Оленька глядела на меня, чтобы я дал оценку всей их рыбацкой деятельности, и я отвечал:
- Да.
- А вы, наверное, не очень любите раков?
- Да. Не очень.
- Вы такой интересный, городской. Чем занимаетесь в городе?
Я помолчал. Хмурость моих бровей, статность моего роста - все же я сильнее, крепче был девчонки – результатов никаких не давал. Да и мне почём?
Но эти резкие выражения насчёт какой-то придуманной слабости моей, идеалистичности вовсе были излишними.
Я раскрыл рот, Оленька удивлённо глядела в него, ожидая содержательного ответа.
И из меня вывалилось скупое философское:
- Смешение чувств…
- Чего? – Она притормозила. Ветер бил по ушным раковинам и колотил сзади ее причёской по спине. – Что вы сказали?
- Ну, - я остановился тоже было, но решительно дал шагу, первый из которых меня чуть повёл решимостью своею в сторону, как нетрезвого.
- Ну, - почти вскрикнул я, - это не детского ума деятельность!
Я сказал чётко, громко, постановочно, убеждённо рассчитывая, что сила магических грамотных выражений возымеет силу над сельской рыбачкой.
И, на самом деле, Оленька, я слышал - тронулась с места и шла, четверть минуты, чуть отставая от меня, задумавшись будто.
«С этой девкой, - рассуждал я, - да и вообще со всеми, - устанавливал я правила, - нужно держаться конкретно, строго, чётко!

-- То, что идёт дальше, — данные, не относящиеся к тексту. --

/-! ### Owners and zeroing (R67, R476, R480) -/

/-- The stores of the square at physical position `ph` are cleared (R67, R480): scratchpad, pawn memories, pawns and their
command buffers. The built-in image returns (R227). -/
def State.zeroPhys (s : State) (ph : Nat) : State :=
  { s with
    squares := { s.squares with
      spad := s.squares.spad.keep (fun k => decide (k / spadSize ≠ ph))
      spadMark := s.squares.spadMark.keep (fun k => decide (k * 8 / spadSize ≠ ph))
      pawns := s.squares.pawns.keep (fun k => decide (k / 4 ≠ ph))
      pawnMem := s.squares.pawnMem.keep (fun k => decide (k % 2 ^ 40 / 0x20000 / 4 ≠ ph))
      pawnImage := s.squares.pawnImage.keep (fun k => decide (k / 4 ≠ ph))
      pawnMark := s.squares.pawnMark.keep (fun k => decide (k * 8 / 0x20000 / 4 ≠ ph))
      cmdBuf := s.squares.cmdBuf.keep (fun k => decide (k / 32 / 24 ≠ ph)) }
    sft := { s.sft with
      active := s.sft.active.set (fun _ => 0) ph 0
      slots := s.sft.slots.keep (fun k => decide (k / 64 ≠ ph))
      mark := s.sft.mark.keep (fun k => decide (k / 512 / 64 ≠ ph)) } }

/-- What else a square loses when it changes hands (R480): taps and accumulators, the mover's buffers and presence maps
(R316), and every swizzle window's VALID (R117). -/
def State.clearEngines (s : State) (q : Nat) : State :=
  let s1 := [0, 1].foldl (fun s u => (s.setMxeEng q u MxeEng.reset).setVxeEng q u VxeEng.reset) s
  let s2 := (List.range 4).foldl (fun s c => s.setMovChan q c MovChan.reset) s1
  (List.range 8).foldl (fun s n =>
    let o := R.SPD_SWZ_CFG + 8 * n
    s.setReg (pgSpd q) o (s.reg (pgSpd q) o &&& 0x7FFFFFFF)) s2

/-- A square's stores are zeroed. -/
def State.zeroSquare (s : State) (q : Nat) : State := (s.zeroPhys (s.phys q)).clearEngines q

/-- The commands that still wait for a square's engines end and complete ABORTED, so that its queues are empty (R174; DESIGN CHOICE,
assumption 131). -/
def State.emptyQueues (s : State) (q : Nat) : State :=
  let s1 := s.endNoted (Job.onSquare q) cAborted
  (s1.sch.jobs.filter (Job.onSquare q)).foldl (fun s j => s.completeNow j.id 0) s1

/-- A square passes to a partition: its queues are empty (R174), the generations of both holders rise (R479), ZEROING is set on its
pages, and its stores are cleared under R480. -/
def State.passSquare (s0 : State) (q : Nat) (p : Fin 16) : State :=
  let s := s0.emptyQueues q
  let old := s.sqOwner q
  let s1 := { s with squares := { s.squares with owner := s.squares.owner.set (fun _ => 0) q p } }
  let s2 := (s1.bumpGen old).bumpGen p
  let s3 := s2.zeroSquare q
  (sqPages q).foldl (fun s pn => s.setPage pn { s.page pn with zeroing := true }) s3

/-- The squares of a partition. -/
def State.squaresOf (s : State) (p : Fin 16) : List Nat := allSquares.filter (fun q => s.sqOwner q = p)

/-- PAGE_OWNER (R67, R476): a write with the present owner changes LOCK; another owner is accepted when LOCK was 0, every page
that is not RETIRED is OFF, a tenant named is CONFIGURING or ACTIVE, and no ACTIVE tenant loses its last square. Every other
write is ignored with CMD_IGNORED. -/
def State.writeOwner (s : State) (rp : Fin 16) (pn : Nat) (v : Word) : State :=
  let q := sqOf pn
  let p := Fin.ofNat 16 (wbits v 3 0)
  let old := s.sqOwner q
  let pg := s.page pn
  let lock := v.getLsbD 8
  if p = old then s.setPage pn { pg with lock := lock }
  else
    let still := (sqPages q).all (fun x => (s.page x).st = .off || (s.page x).st = .retired)
    let taker := p = 0 || (s.part p).st = .configuring || (s.part p).st = .active
    let loser := old = 0 || (s.part old).st ≠ .active || decide (1 < (s.squaresOf old).length)
    if !pg.lock && still && taker && loser then
      let s1 := s.passSquare q p
      s1.setPage pn { s1.page pn with lock := lock }
    else s.cmdIgnored rp pn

С этих пор и навсегда! Да! Иначе какое-то там смешение чувств полностью выколотит меня же из своей головы!»
Краем глаза я заметил, что Оленька торопилась сократить со мной расстояние после шокирующего высказывания и шла, вот уже, шаг в шаг рядом.

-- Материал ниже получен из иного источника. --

/-- A DECRYPT that runs with the key of a slot, which is gone, ends KEY_ABSENT at its next chunk boundary: now, if it stands at
one (R302, R493). -/
def State.dropKeyUsers (s : State) (slot : Nat) : State :=
  (s.sch.jobs.filter (fun j => decide (j.target = tMov) && j.isRunning && decide (j.movCmd.op = mDecrypt)
    && decide (j.movCmd.keySlot = slot))).foldl (fun s j =>
      if s.atBoundary j then s.movEnd j cKeyAbsent sideKey (s.movAt j) else s.modMov j (fun ch => { ch with keyGone := true })) s

/-- A weight key slot takes a key or loses its own. -/
def State.setKey (s : State) (slot : Nat) (k : Option WeightKey) : State :=
  let s1 := if (s.keySlot slot).isSome then s.dropKeyUsers slot else s
  { s1 with pt := { s1.pt with keys := s1.pt.keys.set (fun _ => none) slot k } }

def State.eph? (s : State) (p : Fin 16) (slot : Nat) : Option Eph := s.rot.eph.get (fun _ => none) (p.val * 256 + slot)

def State.setEph (s : State) (p : Fin 16) (slot : Nat) (e : Option Eph) : State :=
  { s with rot := { s.rot with eph := s.rot.eph.set (fun _ => none) (p.val * 256 + slot) e } }

/-- Weight keys of some slots, and every partition's ephemeral keys for them, are destroyed. -/
def State.clearKeys (s : State) (out : Nat → Bool) : State :=
  let s1 := (s.pt.keys.keys.filter out).foldl (fun s n => s.setKey n none) s
  { s1 with rot := { s1.rot with eph := s1.rot.eph.keep (fun k => !out (k % 256)) } }

/-- Everything of the numbers in some ranges is cleared. -/
def State.clearRanges (s : State) (c t y g r k : Nat → Bool) : State :=
  (((((s.clearCtxs c).clearTcs t).clearTallies y).clearSegs g).clearGrps r).clearKeys k

/-! ### The entry as registers show it (R498) -/

/-- The codes of R472. -/
def PartState.code : PartState → Nat
  | .free => 0
  | .configuring => 1
  | .active => 2
  | .teardown => 3

/-- Regions of the device (R342). -/
def State.regions (s : State) : Nat := 64 * s.nStacks

/-- The words of `ROT_PT_DATA` for a partition. -/
def State.ptWords (s : State) (p : Fin 16) : List Nat :=
  let e := s.part p
  let sq := ((s.squaresOf p).map (fun q => 2 ^ q)).sum
  let r (f : Part → Range) (size : Nat) : Range := s.rangeOf f size p
  let c := r Part.ctx 65536
  let two (x : Range) (hi : Nat) : Nat := x.first + x.count * 2 ^ hi
  [e.st.code, e.gen.toNat, sq % 2 ^ 32, sq / 2 ^ 32, c.first, c.count, two (r Part.tc 4096) 16, two (r Part.tally 16384) 16,
    two (r Part.seg 1024) 10, two (r Part.grp 1024) 10, two (r Part.key 256) 8, s.tagQuota p, s.meshMask p,
    ((List.range s.regions).filter (s.regionHeldBy p)).length, e.peers.length, 0]

/-- A completed request raises the generation of the entry if it changed the entry (R479). -/
def State.bumpChanged (s : State) (p : Fin 16) (old : Part) : State := if s.part p = old then s else s.bumpGen p

/-! ### PT_RANGES (R474, R475, R480) -/

/-- The ranges that the argument words give. -/
def rangesOf (a : List Word) (e : Part) : Part :=
  let w (i : Nat) : Nat := (nth 0#32 a i).toNat
  { e with
    ctx := ⟨bitsOf (w 0) 15 0, bitsOf (w 1) 16 0⟩
    tc := ⟨bitsOf (w 2) 11 0, bitsOf (w 2) 28 16⟩
    tally := ⟨bitsOf (w 3) 13 0, bitsOf (w 3) 30 16⟩
    seg := ⟨bitsOf (w 4) 9 0, bitsOf (w 4) 20 10⟩
    grp := ⟨bitsOf (w 5) 9 0, bitsOf (w 5) 20 10⟩
    key := ⟨bitsOf (w 6) 7 0, bitsOf (w 6) 16 8⟩
    tags := bitsOf (w 7) 17 0 }

/-- The bits that have a field in each word. -/
def argMasks (op : Nat) : List Nat :=
  if op = 2 then [0xFFFF, 0x1FFFF, 0x1FFF0FFF, 0x7FFF3FFF, 0x1FFFFF, 0x1FFFFF, 0x1FFFF, 0x3FFFF]
  else if op = 3 then [0xFFFF, 0xFFFFFFFF, 0x7FFFFFFF, 0xFFFFFFFF, 0x7FFFFFFF]
  else if op = 4 then [0x1FF, 0x3FF, 1]
  else if op = 5 then [0x1FF]
  else if op = 8 then [0x7F]
  else []

/-- No argument word of a request has a bit set that has no field. -/
def argsOk (op : Nat) (a : List Word) : Bool :=
  (argMasks op).zipIdx.all (fun (m, i) => decide ((nth 0#32 a i).toNat &&& m = (nth 0#32 a i).toNat))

- Я страсть люблю эта разные рассуждения! Страсть! – Говорила она, - Однажды мне попалась какая-то литературная книжка с критикой какого-то произведения, художественного, понимаете, и я… И я, вы слышите? – Она непозволительно тронула меня за плечо, заставляя меня же тут же оценивать причинённый моральный ущерб личности.

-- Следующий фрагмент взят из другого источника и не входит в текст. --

-- ==== Sys2Proof/Machine/Mgmt.lean ====
section
/-!
DEFINITION. The Arbiter's management interfaces (R520, R521, R527): MCTP transports, bridging, the messages it handles with the
sensors that they read, and the mailbox.
-/

namespace Sys2Proof.Machine

open Sys2Proof

/-! ### State codes (R81, R542) -/

def DevState.code : DevState → Nat
  | .safe => 0
  | .starting => 1
  | .ready => 2
  | .resetting => 3

def Role.code : Role → Nat
  | .member => 0
  | .deputy => 1
  | .captain => 2
  | .standby => 3
  | .none => 4

def GState.code : GState → Nat
  | .steady => 0
  | .filling => 1
  | .restoring => 2
  | .shrunk => 3
  | .halted => 4

/-- A new adjournment's state, numbered in the order of R557's table (assumption 146). -/
def AdjState.code : AdjState → Nat
  | .none => 0
  | .saving => 1
  | .secured => 2
  | .exposed => 3
  | .abandoned => 4
  | .discarded => 5

/-! ### Management interfaces (R520, R521) -/

/-- SET_ENDPOINT_ID: the bus owner assigns the EID. -/
def execSetEndpointId (eid : Byte) (s : State) : Host.Outcome State Fault Refusal :=
  done s (if s.arbiterRuns then s.setReg pgArb R.ARB_MCTP (wput (s.reg pgArb R.ARB_MCTP) 7 0 eid.toNat) else s)

/-- DYNAMIC_ADDRESS: an I3C controller assigns a dynamic address, and SMBus is left (R520). -/
def execDynamicAddress (addr : Nat) (s : State) : Host.Outcome State Fault Refusal :=
  done s { s with arb := { s.arb with i3c := some addr } }

/-- Whether a message can come by its transport (R520), from PCIe to the physical function alone; in recovery the ROM serves I3C and
SMBus alone (R525). -/
def State.mctpReaches (s : State) (t : Nat) (fn : Fin 16) : Bool :=
  (s.arbiterRuns || (s.recovers && decide (t ≤ tpSmbus))) &&
  (if t = tpI3c then s.arb.i3c.isSome
  else if t = tpSmbus then s.arb.i3c.isNone
  else if t = tpPcie then s.fab.active && s.fab.pcieUp && decide (fn = 0)
  else decide (t ≤ tpMbox))

/-- The Arbiter of the active bridge passes a message on between PCIe and the members of its group (R520). -/
def State.mctpBridge (s : State) (m : MctpMsg) : State :=
  if m.transport = tpPcie then s.mctpSend { m with transport := tpMgmt, fn := 0 }
  else s.mctpSend { m with transport := tpPcie, fn := 0 }

/-- The PLDM type of a message and the sensor that it names: the places are the family's (assumption 146). -/
def pldmType (bs : List Byte) : Nat := nth 0 (bs.map BitVec.toNat) 1 % 64
def sensorId (bs : List Byte) : Nat := leNat ((bs.drop 3).take 2)

/-- A message that the Arbiter handles (R521): MCTP control, and PLDM Types 0, 2 and 5. The ROM serves control and PLDM Type 5 alone, whose
device answers Type 0 too (R525, assumption 146). -/
def State.mctpHandles (s : State) (m : MctpMsg) : Bool :=
  decide (m.type = 0) || decide (m.type = 1)
    && (decide (pldmType m.bytes = 0) || decide (pldmType m.bytes = 5) || decide (pldmType m.bytes = 2) && s.arbiterRuns)

/-- The numeric sensors of PLDM (R521, R542): temperature, beat rate and rail of a square, a die's temperature, a rail, the input power;
the group epoch, PLAN_RESULT, and of a partition the last secured adjournment and the interval. -/
def State.numericSensor (s : State) (id : Nat) : Option Nat :=
  let n := id % 256
  let square (hi lo : Nat) : Option Nat := if n < 72 then some (wbits (s.reg pgPwr (R.PWR_SQ + 4 * n)) hi lo) else none
  let adj := s.rcv.adj.get (fun _ => Adj.reset) (id % 16)
  if id / 256 = 1 then square 9 2
  else if id / 256 = 2 then square 31 20
  else if id / 256 = 3 then square 19 10
  else if id / 256 = 4 then (if s.diePresent n then some (wbits (s.reg pgPwr (R.PWR_DIE + 4 * n)) 7 0) else none)
  else if id / 256 = 5 then (if n < 16 then some (wbits (s.reg pgPwr (R.PWR_RAIL + 4 * n)) 15 0) else none)
  else if id = 0x600 then some (s.reg pgPwr R.PWR_INPUT_AVG).toNat
  else if id = 0x11 then some (s.epochOf (devGroup s.devId)).toNat
  else if id = 0x13 then some s.rcv.result
  else if id / 16 = 2 then some adj.secured
  else if id / 16 = 4 then some adj.interval
  else none

/-- The state sensors: DEVICE_STATE (R521), ROLE, GSTATE and of a partition ADJ_STATE (R542). -/
def State.stateSensor (s : State) (id : Nat) : Option Nat :=
  if id = 1 then some s.sys.devState.code
  else if id = 0x10 then some s.rcv.role.code
  else if id = 0x12 then some s.rcv.gstate.code
  else if id / 16 = 3 then some (s.rcv.adj.get (fun _ => Adj.reset) (id % 16)).st.code
  else none

/-- What a handled message is answered: a request (its first byte's bit 7) goes back over its transport with an answer whose bytes
DMTF gives (assumption 146); the mailbox is answered by MBOX_REPLY. What the message changes is a command of its own. -/
def State.mctpAnswer (s : State) (m : MctpMsg) : State :=
  if m.transport = tpMbox ∨ ¬ (m.bytes.headD 0).getLsbD 7 then s
  else
    let own := wbits (s.reg pgArb R.ARB_MCTP) 7 0
    let about (n : Nat) : Bool := decide (m.type = 1 ∧ pldmType m.bytes = 2) && nth 0 (m.bytes.map BitVec.toNat) 2 == n
    let sensor := if about 0x11 then s.numericSensor (sensorId m.bytes)
      else if about 0x21 then s.stateSensor (sensorId m.bytes)
      else none
    s.mctpSend { m with
      src := BitVec.ofNat 8 own
      dst := m.src
      bytes := Config.mgmtReply m.type.toNat m.bytes own (s.reg pgPwr R.PWR_CAP).toNat sensor }

/-- An MCTP message (R521): another endpoint's is bridged by the active bridge; control and PLDM messages are handled, SPDM goes to
the RoT, and every other type is dropped and counted. -/
def State.mctpArrives (s : State) (m : MctpMsg) : State :=
  let eid := BitVec.ofNat 8 (wbits (s.reg pgArb R.ARB_MCTP) 7 0)
  if !s.mctpReaches m.transport m.fn then s
  else if m.dst ≠ eid ∧ m.dst ≠ 0 ∧ s.fab.active ∧ (m.transport = tpPcie ∨ m.transport = tpMgmt) then s.mctpBridge m
  else if s.mctpHandles m then s.mctpAnswer m
  else if (m.type = 5 ∨ m.type = 6) ∧ s.arbiterRuns then { s with arb := { s.arb with spdmFrom := (m.transport, m.src) } }
  else
    let r := s.reg pgArb R.ARB_MCTP
    s.setReg pgArb R.ARB_MCTP (wput r 31 24 (min 255 (wbits r 31 24 + 1)))

def execMctp (m : MctpMsg) (s : State) : Host.Outcome State Fault Refusal := done s (s.mctpArrives m)

/-- MBOX_SEND_ARB: a write of `ARB_MBOX_CTRL` (R520, R527). With SEND it passes the message in the buffer to the Arbiter, by
the mailbox; without, it sets LENGTH. -/
def State.mboxCtrl (s : State) (p : Fin 16) (v : Word) : State :=
  let n := wbits v 11 0
  if (s.reg pgArb R.ARB_MBOX_CTRL).getLsbD 30 then s.cmdIgnored p pgArb
  else if !v.getLsbD 31 then s.setReg pgArb R.ARB_MBOX_CTRL (word n)
  else if n = 0 ∨ 2048 < n then s.cmdIgnored p pgArb
  else
    let bs := s.bufBytes 0 pgArb R.ARB_MBOX_BUF n
    let s1 := s.setReg pgArb R.ARB_MBOX_CTRL (word (2 ^ 30 + n))
    s1.mctpArrives ⟨tpMbox, 0, BitVec.ofNat 8 (wbits (s1.reg pgArb R.ARB_MCTP) 7 0), bs.headD 0, bs.drop 1, 0⟩

def execMboxSendArb (r : Req) (v : Word) (s : State) : Host.Outcome State Fault Refusal :=
  done s (s.asWrite r pgArb R.ARB_MBOX_CTRL false (fun s => s.mboxCtrl (s.reqPart r) v))

/-- MBOX_REPLY (R527): the reply stands in the buffer with its length, and MBOX_REPLY is set. -/
def execMboxReply (bytes : List Byte) (s : State) : Host.Outcome State Fault Refusal :=
  done s (if (s.reg pgArb R.ARB_MBOX_CTRL).getLsbD 30 && s.arbiterRuns then
    let b := bytes.take 2048
    ((s.fillBuf 0 pgArb R.ARB_MBOX_BUF b).setReg pgArb R.ARB_MBOX_CTRL (word b.length)).statusAll pgArb 4
  else s)

end Sys2Proof.Machine
end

- Вы слышите? Я была так поглощена умными мыслями, умозаключениями. Как можно так ловко думать, а?
- Все можно, - назидательно выпало из меня, - да-с.
- И вы умеете так рассуждать? – Интересовалась она.
Тем временем мы стали спускаться вниз со скальных пород. Я подавал девочке руку, она крепко хваталась, прыгала вниз, при том почти не глядела на мои услуги.
А мне почему-то казалось именно здесь это было важным.
Мы преодолели спуск и оказались на плотном песчаном плато, расстилающимся благостью прибрежного, остро пахнущего берега.
- Вот вы там, в городе умные, храбрые приезжаете сюда зарабатывать деньги, но как же вы можете обманывать нас, простых людей?
Она снова резко закончила и ожидала ответ.
Я оглянулся на неё, не понимая суть вопроса.
Однако под натиском ее ясного, однозначного таки ожидания просто обязан был сочинять что-то. В голове моей стучало, отдаваясь шагом твёрдых ступней, которые недавно, буквально этой ночью я выставлял из сарая на свет Луны, дабы наблюдать сквозь щели пальцев игру мёртвого спутника. И это было забавным…
- И что? – спросила она.
- Что?
- Ну, как вы ответите? – Оленька деловито кашлянула в крупный кулачок и снова притязательно взглянула на меня, и снова ожидала от меня чего-то особенного, умного.
«Смешение чувств!» - болталось в моем сознании и только.
Мне нужно было сгруппироваться и говорить с малолеткой с высоты возраста, мудрости, полученных городских знаний, умений.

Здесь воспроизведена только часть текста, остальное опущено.